[Collected data entries]
-*-*-
-- ==== Sys2Proof/Machine/View.lean ====
section
/-! DEFINITION. What a register reads as (spec/23, and the register table of each chapter): a register that holds a value of its own reads from its
file, and one that shows other state is computed here from that state. -/

namespace Sys2Proof.Machine

/-! ### The device -/

/-- CAP_VALID (R34). -/
def State.capValid (s : State) : Bool := bit (s.getN rLodgeCapId) 31

/-- A number shown only once the capability block is final; before that the Lodge has set nothing up and it reads 0 (R656). -/
def State.shown (s : State) (n : Nat) : Nat := if s.capValid then n else 0

/-- BEAT_STATUS (Table 2-9). -/
def State.beatStatus (s : State) : Nat :=
  s.beat.src.code + 16 * ofBool s.beat.lost + 32 * ofBool (s.qualified .ptp) + 64 * ofBool (s.qualified .beatIn)
    + 128 * ofBool (s.qualified .doorbell) + 256 * ofBool (s.beat.src == .doorbell)

/-- CFG_STATUS (Table 3-14): STATE from the commit that waits. -/
def State.cfgStatus (s : State) : Nat :=
  s.getN rCfgStatus + (match s.commit with | none => 0 | some c => if c.drain then 2 else 1)

/-- MEM_FREE (Table 4-5). -/
def State.memFree (s : State) : Nat := runsLen s.mem.hbmFree % 0x10000 + runsLen s.mem.oryFree % 0x10000 * 0x10000

/-- Bandwidth units of a class that no tenant holds (Table 6-6). -/
def State.unitsFree (s : State) (cls : Nat) : Nat :=
  s.shown (s.grantBound cls - sumList (s.tenants.map (fun x => grantItem s.pf0 x.id cls)))

/-- STAKE_FREE (Table 6-6). -/
def State.stakeFree (s : State) : Nat :=
  let pairs := s.getF rLodgeCapLimitsB 7 0
  (pairs - sumList (s.tenants.map (fun x => grantItem s.pf0 x.id 3))) + 256 * (pairs - sumList (s.rotas.map (fun r => rhStakes r.bin)))

/-- HOST_LINK_STATUS (Table 17-8). -/
def State.linkStatus (s : State) : Nat :=
  if s.host.dlUp then s.host.gen % 16 + 16 * (s.host.width % 32) + 512 * ofBool s.host.flit + 1024 else 0

/-- The state code of TEN_STATE (Table 18-6). -/
def TenPhase.code : TenPhase → Nat
  | .creating => 1 | .active => 2 | .resetting => 3 | .destroying => 4

/-- TEN_STATE of a tenant. -/
def State.tenState (s : State) (t : Nat) : Nat :=
  match s.tenant? t with
  | none => 0
  | some x => x.phase.code + 8 * ofBool x.standing + 16 * ofBool x.orphaned + x.epoch % 0x10000 * 0x10000

/-- Half of a tenant's window mask on the instance a selector names (Tables 18-6, 18-7). -/
def State.maskWord (s : State) (t inst cls : Nat) (high : Bool) : Nat :=
  match winIdx cls inst with
  | none => 0
  | some i => let m := winMask s.pf0 t i; if high then m / 2 ^ 32 else m % 2 ^ 32

/-- IMG_SRC (Table 19-14): of the setting IMG_SRC_SEL names, its layer, and SETTABLE. -/
def State.imgSrc (s : State) : Nat :=
  match settingAt s.chip.part (s.getF rImgSrcSel 23 0) with
  | none => 0
  | some x => (match s.boot.layers.find? (fun e => e.1 == x.off) with | some e => e.2 | none => 0) + 2 ^ 31

/-- LODGE_RAIL_READ: mV, and 1/16 A above; codes 12 to 15 read 0 (Table 24-2). -/
def State.railRead (s : State) : Nat :=
  let k := s.getF rLodgeRailSel 3 0
  if k < 12 then let r := nth s.tele.rails k (0, 0); r.1 % 0x10000 + r.2 % 0x10000 * 0x10000 else 0

/-- A register of PF0 that is selected by TEN_SEL (Table 18-6). -/
def State.selectedWord (s : State) (off : Nat) : Nat :=
  let t := s.getF rTenSel 6 0
  if off = rTenState then s.tenState t
  else if !s.exists? t then 0
  else if off = rTenWinMask ∨ off = rTenWinMask + 4 then
    s.maskWord t (s.getF rTenWinInst 7 0) (s.getF rTenWinInst 15 8) (off == rTenWinMask + 4)
  else fileN s.pf0 (tenKey t off)

/-- The tenant whose tenant-indexed PF0 register lies at an offset (R663). -/
def indexedTenant (off : Nat) : Option Nat :=
  if rHostTenPasid ≤ off ∧ off < rHostTenPasid + 512 then some ((off - rHostTenPasid) / 4) else tenantOfKey off

/-- A word of PF0 BAR0, as it reads without a latch. -/
def State.pf0Word (s : State) (off : Nat) : Nat :=
  if off = rLodgeCapState then s.shown (ofBool s.schedRun)
  else if off = rBeatStatus then s.beatStatus
  else if off = rBeatNumber then s.beat.number
  else if off = rBeatNumber + 4 then s.beat.number / 2 ^ 32
  else if off = rBeatPhase then s.beat.phase
  else if off = rBeatMinAdmittedNs then s.minAdmitted
  else if off = rBeatMinAdmittedNs + 4 then s.minAdmitted / 2 ^ 32
  else if off = rAdmPowerUsedW then s.powerUsed
  else if off = rAdmRotaCnt then s.rotas.length
  else if off = rCfgStatus then s.cfgStatus
  else if off = rMemZeroStatus then ofBool (!s.mem.zeroQ.isEmpty)
  else if off = rMemFree then s.memFree
  else if off = rStrmCtxFree then s.getF rLodgeCapLimits 15 0 - sumList (s.rotas.map (fun r => rhStreams r.bin))
  else if off = rHoopFree then s.getF rLodgeCapLimits 31 16 - sumList (s.rotas.map (fun r => rhHoops r.bin))
  else if off = rBwGrantFreeA then s.unitsFree 0 + s.unitsFree 1 * 0x10000
  else if off = rBwGrantFreeB then s.unitsFree 2
  else if off = rStakeFree then s.stakeFree
  else if off = rCoilCtxFree then s.shown s.coilFree
  else if off = rHostLinkStatus then s.linkStatus
  else if off = rHostState then s.host.state
  else if rTenState ≤ off ∧ off < rTenSeed + 16 ∧ off ≠ rTenWinInst then s.selectedWord off
  else if off = rImgSrc then s.imgSrc
  else if off = rLodgeRailRead then s.railRead
  else if off = rLodgeLogQueued then s.log.queue.length % 512
  else if rLodgeLogEntry ≤ off ∧ off < rLodgeLogEntry + 0x40000 then
    fieldAt (sparseGet [] s.log.ring ((off - rLodgeLogEntry) / 64)) ((off - rLodgeLogEntry) % 64) 4
  else match indexedTenant off with
    | some t => if s.exists? t then s.getN off else 0
    | none => s.getN off

/-! ### A tenant's VF -/

/-- Accepted tasks not yet started (Table 3-15). -/
def State.tasksWaiting (s : State) (t : Nat) : Nat :=
  ((s.tasksOf t).filter (fun x => x.nextCourse == 0 && !x.busy && !x.decided && x.abort.isNone)).length

/-- The region a VF's selectors name. -/
def State.viewedRegion (s : State) (t : Nat) : Option Region :=
  (s.namedRegion t (s.vgetN t vMemTUpdHandle) (bits (s.vgetN t vMemTUpdTable) 15 0)).map (fun p => p.2.2)

/-- The hoop a VF's selectors name, while its course runs (R201). -/
def State.viewedHoop (s : State) (t : Nat) : Option (Rota × Hoop) :=
  let h := s.vgetN t vHoopSelHandle
  if handleTenant h ≠ t then none
  else match s.running h with
    | none => none
    | some (r, c) => (c.hoop? (bits (s.vgetN t vHoopSel) 15 0)).map (fun k => (r, k))

/-- HOOP_STATE (Table 5-9). -/
def hoopState (r : Rota) (k : Hoop) : Nat :=
  1 + 2 * ofBool k.ended + 4 * ofBool (k.full (rpSlots r.bin k.idx)) + 8 * ofBool k.empty

/-- The physical pair a VF's selectors name (R236). -/
def State.viewedPair (s : State) (t : Nat) : Option Nat :=
  let h := s.vgetN t vStakeSelHandle
  if handleTenant h ≠ t then none else match s.rota? h with | none => none | some r => r.pairs[bits (s.vgetN t vStakeSel) 15 0]?

/-- Units of a bandwidth class in a tenant's spare account (Table 6-7). -/
def State.spareUnits (s : State) (t cls : Nat) (f : Bytes → Nat) : Nat := grantItem s.pf0 t cls - s.usedOf t f

/-- A register of the host queue pair that HOST_T_Q_SEL names (Table 17-9). -/
def HostQueue.word (k : HostQueue) (off : Nat) : Nat :=
  if off = vHostTSqBase then k.wSq
  else if off = vHostTSqBase + 4 then k.wSq / 2 ^ 32
  else if off = vHostTCqBase then k.wCq
  else if off = vHostTCqBase + 4 then k.wCq / 2 ^ 32
  else if off = vHostTQSize then k.wSize
  else if off = vHostTQCtrl then ofBool (k.enabled && !k.stopping)
  else if off = vHostTQStatus then ofBool k.enabled + 2 * ofBool k.fault + k.result % 0x10000 * 0x10000
  else if off = vHostTSqHead then k.sqHead % 4096
  else k.cqTail % 4096 + 2 ^ 31 * ofBool k.phase

/-- TEN_T_ID (Table 18-7; R663). -/
def State.tenId (s : State) (t : Nat) : Nat :=
  t + (match s.tenant? t with | some x => if s.exists? t then 0x10000 * ofBool x.standing + 0x20000 else 0 | none => 0)

/-- The registers a VF shows whether or not its tenant exists (R36, R663); none for any other. -/
def State.commonWord (s : State) (t off : Nat) : Option Nat :=
  if off ≤ rLodgeCapState then some (s.pf0Word off)
  else if off = vBeatTStatus then some s.beatStatus
  else if off = vBeatTNumber then some s.beat.number
  else if off = vBeatTNumber + 4 then some (s.beat.number / 2 ^ 32)
  else if off = vBeatTPhase then some s.beat.phase
  else if off = vTenTId then some (s.tenId t)
  else none

/-- A quota or grant with what the tenant's admitted Rotas use of it (Table 18-7). -/
def State.quotaWord (s : State) (t cls : Nat) (f : Bytes → Nat) : Nat := grantItem s.pf0 t cls % 0x10000 + s.usedOf t f % 0x10000 * 0x10000

/-- The registers of an existing tenant's VF. -/
def State.tenantWord (s : State) (t off : Nat) : Nat :=
  if off = vRotaTWaiting then Nat.min (s.tasksWaiting t) 0xFFFF
  else if off = vMemTHbmSize then runsLen (s.extents t .hbm) % 0x10000
  else if off = vMemTOrySize then runsLen (s.extents t .ory) % 0x10000
  else if off = vMemTFill then s.getN (rMemTenFill + 8 * t)
  else if off = vMemTCtrl then s.getN (rMemTenCtrl + 8 * t)
  else if off = vMemTUpdStatus then s.vgetN t off + (match s.viewedRegion t with | some g => g.state | none => 0)
  else if off = vMemTUpdGen then (match s.viewedRegion t with | some g => g.gen | none => 0)
  else if off = vHoopHead then (match s.viewedHoop t with | some p => p.2.head | none => 0)
  else if off = vHoopTail then (match s.viewedHoop t with | some p => p.2.tail | none => 0)
  else if off = vHoopRsv then (match s.viewedHoop t with | some p => p.2.rsv | none => 0)
  else if off = vHoopState then (match s.viewedHoop t with | some p => hoopState p.1 p.2 | none => 0)
  else if off = vBwTGrantA then s.getN (rBwTenGrantA + 16 * t)
  else if off = vBwTGrantB then s.getN (rBwTenGrantB + 16 * t)
  else if off = vBwTSpareA then s.spareUnits t 0 rhBwRead + s.spareUnits t 1 rhBwWrite * 0x10000
  else if off = vBwTSpareB then s.spareUnits t 2 rhBwRemote
  else if off = vStakeTQuota then grantItem s.pf0 t 3 + s.usedOf t rhStakes % 256 * 256
  else if off = vStakeFull then (match s.viewedPair t with | some p => (s.stake p).full | none => 0)
  else if off = vStakeEmpty then (match s.viewedPair t with | some p => (s.stake p).empty | none => 0)
  else if off = vStakePhys then (match s.viewedPair t with | some p => p + 2 ^ 31 | none => 0)
  else if off = vNetTQpQuota then grantItem s.pf0 t 5
  else if off = vNetTQpStatus then
    s.vgetN t off + (match s.qp? t (s.vgetN t vNetTQpSel) with | some k => k.st | none => 0)
  else if off = vNetTStaleUs then s.getN (rNetTenSensorStaleUs + 4 * t)
  else if vHostTSqBase ≤ off ∧ off ≤ vHostTCqTail then (s.queue t (s.pairSel t)).word off
  else if off = vHostTState then (match s.tenant? t with | some x => ofBool x.orphaned | none => 0)
  else if off = vTenTEpoch then (match s.tenant? t with | some x => x.epoch | none => 0)
  else if off = vTenTNextSeq then (match s.tenant? t with | some x => x.nextSeq | none => 0)
  else if off = vTenTWatts then s.quotaWord t 4 rhWatts
  else if off = vTenTStreams then s.quotaWord t 6 rhStreams
  else if off = vTenTHoops then s.quotaWord t 7 rhHoops
  else if off = vTenTWinMask ∨ off = vTenTWinMask + 4 then
    let w := s.vgetN t vTenTWinInst
    s.maskWord t (bits w 7 0) (bits w 15 8) (off == vTenTWinMask + 4)
  else s.vgetN t off

/-- A word of VF `t` + 1's BAR0, as it reads without a latch (R663). -/
def State.vfWord (s : State) (t off : Nat) : Nat :=
  match s.commonWord t off with
  | some v => v
  | none => if s.exists? t then s.tenantWord t off else 0

/-! ### BAR2 (R500, R514) -/

/-- BAR2 of a function begins here among the addresses of its register accesses. -/
def bar2 : Nat := 0x1000000

/-- MSI-X vectors of a function (R514). -/
def vectors (f : Nat) : Nat := if f = 0 then 64 else 16

/-- Where a function's PBA lies in BAR2 (Table 17-2). -/
def pbaAt (f : Nat) : Nat := if f = 0 then 0x8000 else 0x1000

/-- A word of BAR2: of the MSI-X table or of the pending bits. -/
def State.msixWord (s : State) (f o : Nat) : Nat :=
  if o < 16 * vectors f then
    if o % 16 = 12 then ofBool (!s.msix.unmasked.contains (msixKey f (o / 16)))
    else (sparseGet 0 s.msix.table (1024 * f + o)).toNat
  else if pbaAt f ≤ o ∧ o < pbaAt f + 8 then
    sumList ((List.range 32).map (fun i => ofBool (s.msix.pend.contains (msixKey f (8 * (o - pbaAt f) + i))) * 2 ^ i))
  else 0

/-- A word of a function's BAR0 or BAR2 (0 for PF0, n for VF n), as it reads without a latch. -/
def State.word (s : State) (fn off : Nat) : Nat :=
  if bar2 ≤ off then s.msixWord fn (off - bar2)
  else if fn = 0 then s.pf0Word off % 2 ^ 32
  else s.vfWord (fn - 1) off % 2 ^ 32

end Sys2Proof.Machine
end

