-- ==== Sys2Proof/Machine/Step.lean ====
section
/-! DEFINITION. One step: the command at the front of the queue. -/

namespace Sys2Proof.Machine

/-- One step of the device: the command at the front of the queue runs on the state with the queue's rest; with none waiting a cycle passes. -/
def step (s : State) : Host.Outcome State Fault Refusal :=
  match s.pending with
  | [] => .next s.idle
  | c :: rest => exec c { s with pending := rest }

/-- The state with the command that a word of the table spells at the front of its queue; no row of the table gives bits, so no word
spells one. -/
def State.withFetchWord (s : State) (nbits w : Nat) : State :=
  match decodeTableWord nbits w with
  | none => s
  | some c => { s with pending := c :: s.pending }

end Sys2Proof.Machine
end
-*-*-
Taking the entries from their first line through the line with "def State.unitsFree (s", inclusive, restate each line word for word and give nothing else.

-- ==== Sys2Proof/Machine/View.lean ====
section
/-! DEFINITION. What a register reads as (spec/23, and the register table of each chapter): a register that holds a value of its own reads from its
file, and one that shows other state is computed here from that state. -/

namespace Sys2Proof.Machine

/-! ### The device -/

/-- CAP_VALID (R34). -/
def State.capValid (s : State) : Bool := bit (s.getN rLodgeCapId) 31

/-- A number shown only once the capability block is final; before that the Lodge has set nothing up and it reads 0 (R656). -/
def State.shown (s : State) (n : Nat) : Nat := if s.capValid then n else 0

/-- BEAT_STATUS (Table 2-9). -/
def State.beatStatus (s : State) : Nat :=
  s.beat.src.code + 16 * ofBool s.beat.lost + 32 * ofBool (s.qualified .ptp) + 64 * ofBool (s.qualified .beatIn)
    + 128 * ofBool (s.qualified .doorbell) + 256 * ofBool (s.beat.src == .doorbell)

/-- CFG_STATUS (Table 3-14): STATE from the commit that waits. -/
def State.cfgStatus (s : State) : Nat :=
  s.getN rCfgStatus + (match s.commit with | none => 0 | some c => if c.drain then 2 else 1)

/-- MEM_FREE (Table 4-5). -/
def State.memFree (s : State) : Nat := runsLen s.mem.hbmFree % 0x10000 + runsLen s.mem.oryFree % 0x10000 * 0x10000

/-- Bandwidth units of a class that no tenant holds (Table 6-6). -/
def State.unitsFree (s : State) (cls : Nat) : Nat :=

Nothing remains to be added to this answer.